The lone run charged to Asher didn’t even score when he was in the game. Asher left with one out in the seventh with two men on base. Jose Bautista had reached base on a brushed-the-baggy-jersey hit by pitch and Troy Tulowitzki served a down-and-away pitch into center.
That was enough for Showalter to bring in Donnie Hart with a pair of lefties due up. A good strategy! It did not quite work out... and it wasn’t really Hart’s fault either.
Annoying ways to lose
Justin Smoak gave a ride to a ball to the right-center field gap that Adam Jones was able to track down, though off the bat it didn’t look likely. Bautista and Tulowitzki both ran the bases like boneheads and the O’s had a play at doubling Bautista off second base. However, when Jones hit relay man Jonathan Schoop, Schoop was looking to first base rather than second.
The Jays chose to pinch hit righty Darwin Barney instead of let lefty and Marylander Chris Coghlan face Hart. Barney had Hart’s number, getting the kind of single to center that, with two outs, seemed like it should have easily scored Bautista from second base.
As it turned out, the ball was hit so hard and reached Jones so fast that he had a play at the plate. Jones fired a one-hop strike in towards Welington Castillo. The ball was there ahead of Bautista. Unfortunately, the one hop was a funny hop off the turf, pellets flying, and Castillo just couldn’t get his glove on the throw.
Bautista scored the game’s first run on the play. Until Gentry’s unlikely ninth inning run, it seemed like it would be the game’s only run. The run was charged to Asher, though Gentry did at least get him off the hook for the loss.
An abrupt ending
The exciting and unexpected rally did not lead to good feelings for long. It only took one pitch in the bottom of the ninth before the game ended.

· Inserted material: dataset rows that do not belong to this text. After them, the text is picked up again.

/-- Settles O35: the flag is written first, and the difference is taken from the registers it left. -/
theorem subtractionsUseTheStrictFlag : Obligations.SubtractionsUseTheStrictFlag := by
  intro x y s a b g h
  have hg : (greaterFlag (s.readV x) (s.readV y)).toNat = g := toNat_greaterFlag _ _
  have hh : (greaterFlag (s.readV y) (s.readV x)).toNat = h := toNat_greaterFlag _ _
  constructor
  · obtain ⟨hpc, hframe, hother⟩ := flagFirst_rest s x (greaterFlag (s.readV x) (s.readV y)) _
    refine ⟨decode_sub x y, _, rfl, hpc, hframe, hother, fun hx => ?_, fun hx hy => ?_, fun hx hy => ?_,
      fun hx hy => ?_, fun hx hy => ?_⟩
    · rw [flagFirst_flag _ _ _ _ hx, hg]
    · rw [writeV_advance_v_same, toNat_sub_byte, readV_flagFirst, readV_flagFirst, if_neg hx, if_neg hy]
    · rw [writeV_advance_v_same, toNat_sub_byte, readV_flagFirst, readV_flagFirst, if_neg hx, if_pos hy, hg]
    · rw [writeV_advance_v_same, toNat_sub_byte, readV_flagFirst, readV_flagFirst, if_pos hx, if_neg hy, hg]
    · rw [writeV_advance_v_same, hx, hy, BitVec.sub_self]; rfl
  · obtain ⟨hpc, hframe, hother⟩ := flagFirst_rest s x (greaterFlag (s.readV y) (s.readV x)) _
    refine ⟨decode_subn x y, _, rfl, hpc, hframe, hother, fun hx => ?_, fun hx hy => ?_, fun hx hy => ?_,
      fun hx hy => ?_, fun hxy => ?_⟩
    · rw [flagFirst_flag _ _ _ _ hx, hh]
    · rw [writeV_advance_v_same, toNat_sub_byte, readV_flagFirst, readV_flagFirst, if_neg hx, if_neg hy]
    · rw [writeV_advance_v_same, toNat_sub_byte, readV_flagFirst, readV_flagFirst, if_neg hx, if_pos hy, hh]
    · rw [writeV_advance_v_same, toNat_sub_byte, readV_flagFirst, readV_flagFirst, if_pos hx, if_neg hy, hh]
    · subst hxy
      have hzero : h = 0 := if_neg (Nat.lt_irrefl _)
      refine ⟨by rw [writeV_advance_v_same, BitVec.sub_self]; rfl, ?_⟩
      by_cases hx : x = 15
      · subst hx
        rw [writeV_advance_v_same, BitVec.sub_self]; rfl
      · rw [flagFirst_flag _ _ _ _ hx, hh, hzero]

theorem toNat_shrFlag (a : Byte) : (shrFlag a).toNat = a.toNat % 2 := by
  rw [shrFlag, BitVec.toNat_and]
  exact Nat.and_one_is_mod _

theorem toNat_ushiftRight_one (a : Byte) : (a >>> 1).toNat = a.toNat / 2 := by
  rw [BitVec.toNat_ushiftRight, Nat.shiftRight_eq_div_pow]

theorem toNat_shiftLeft_one (a : Byte) : (a <<< 1).toNat = 2 * a.toNat % 256 := by
  rw [BitVec.toNat_shiftLeft, Nat.shiftLeft_eq]
  omega

/-- Settles O36: the flag is written first; with x = 15 it is the flag that is shifted. -/
theorem shiftsFlagOneBitOfVx : Obligations.ShiftsFlagOneBitOfVx := by
  intro x d s a bit3
  have hr : (shrFlag (s.readV x)).toNat = a % 2 := toNat_shrFlag _
  have hl : (shlFlag (s.readV x)).toNat = bit3 := toNat_and_eight _
  constructor
  · obtain ⟨hpc, hframe, hother⟩ := flagFirst_rest s x (shrFlag (s.readV x)) _
    refine ⟨decode_shr x d, _, rfl, hpc, hframe, hother, fun hx => ⟨?_, ?_⟩, fun hx => ?_⟩
    · rw [writeV_advance_v_same, toNat_ushiftRight_one, readV_flagFirst, if_neg hx]
    · rw [flagFirst_flag _ _ _ _ hx, hr]
    · rw [writeV_advance_v_eq _ _ hx, toNat_ushiftRight_one, readV_flagFirst, if_pos hx, hr]
      omega
  · obtain ⟨hpc, hframe, hother⟩ := flagFirst_rest s x (shlFlag (s.readV x)) _
    refine ⟨decode_shl x d, _, rfl, hpc, hframe, hother, fun hx => ⟨?_, ?_⟩, fun hx => ?_⟩
    · rw [writeV_advance_v_same, toNat_shiftLeft_one, readV_flagFirst, if_neg hx]
    · rw [flagFirst_flag _ _ _ _ hx, hl]
    · have hle : bit3 ≤ 8 := by
        show (if a / 8 % 2 = 1 then 8 else 0) ≤ 8
        split <;> decide
      rw [writeV_advance_v_eq _ _ hx, toNat_shiftLeft_one, readV_flagFirst, if_pos hx, hl]
      omega

/-- Settles O37: one draw and one register write; the masked-out bits of the byte are 0. -/
theorem rndMasksOneFreshByte : Obligations.RndMasksOneFreshByte := by
  intro x kk s
  have hv : (s.drawn.writeV x (s.nextRandom &&& kk)).advance.v[x] = Config.randByte s.env.draws &&& kk :=
    writeV_advance_v_same _ x _
  refine ⟨decode_rnd x kk, _, rfl, hv, ?_, rfl, fun r hr => writeV_v_other s.drawn _ hr, rfl,
    drawn_writeV_advance_frame s x _⟩
  rw [hv, BitVec.and_assoc, BitVec.and_not_self]
  exact BitVec.and_zero

/-- Settles O39: below 0x10000 the sum does not wrap, from there on the table names the fault. -/
theorem addToAddressRegister : Obligations.AddToAddressRegister := by
  intro x s
  refine ⟨decode_addI x, fun h => ⟨_, exec_addI_sum x h, ?_, setI_advance_rest s _⟩, fun h => exec_latches (if_pos h)⟩
  have hsum : (s.i + zextByte (s.readV x)).toNat = (s.i.toNat + s.v[x].toNat) % 2 ^ 16 := by
    rw [BitVec.toNat_add, toNat_zextByte, State.readV]
  rw [State.advance_i, State.setI_i, hsum, Nat.mod_eq_of_lt (by omega)]

end Sys2Proof.Machine
end

section
/-! ### Key skips, the wait for a key and the timers (45_input_and_timers.md) -/

namespace Sys2Proof.Machine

Wilson had not been in the game for long. He was summoned to get the last out of the eighth inning after Hart ran into a little trouble with two outs. Wilson stayed in to start the ninth, although Brach was warming as the Orioles tied the game in the eighth.
Following the game, Showalter said that of the trio of Brach, Darren O’Day, and Zach Britton, the only one he would have used in today’s game was Brach, to close. After six months, it does not seem that Showalter has learned any lesson about when to use the closer in a tie game on the road.
Wilson threw a horrible pitch and Morales, currently the only non-horrible Jays hitter, did not miss. Game over, man. Game over. Osuna got the win after blowing the save. Wilson takes the loss. Brach did not get to close, or pitch at all.
Eventually, presumably, Manny Machado and Mark Trumbo will start batting above the Mendoza line. They’re not there yet. When your 3-4-5 hitters combine to go 1-10, you’re probably not going to win many baseball games.
The Orioles have already guaranteed a split in the four-game series, with a chance to win it on Sunday afternoon in the finale. Dylan Bundy pitches in the 1:07 game for the Orioles, with lefty J.A. Happ on the mound for the Jays.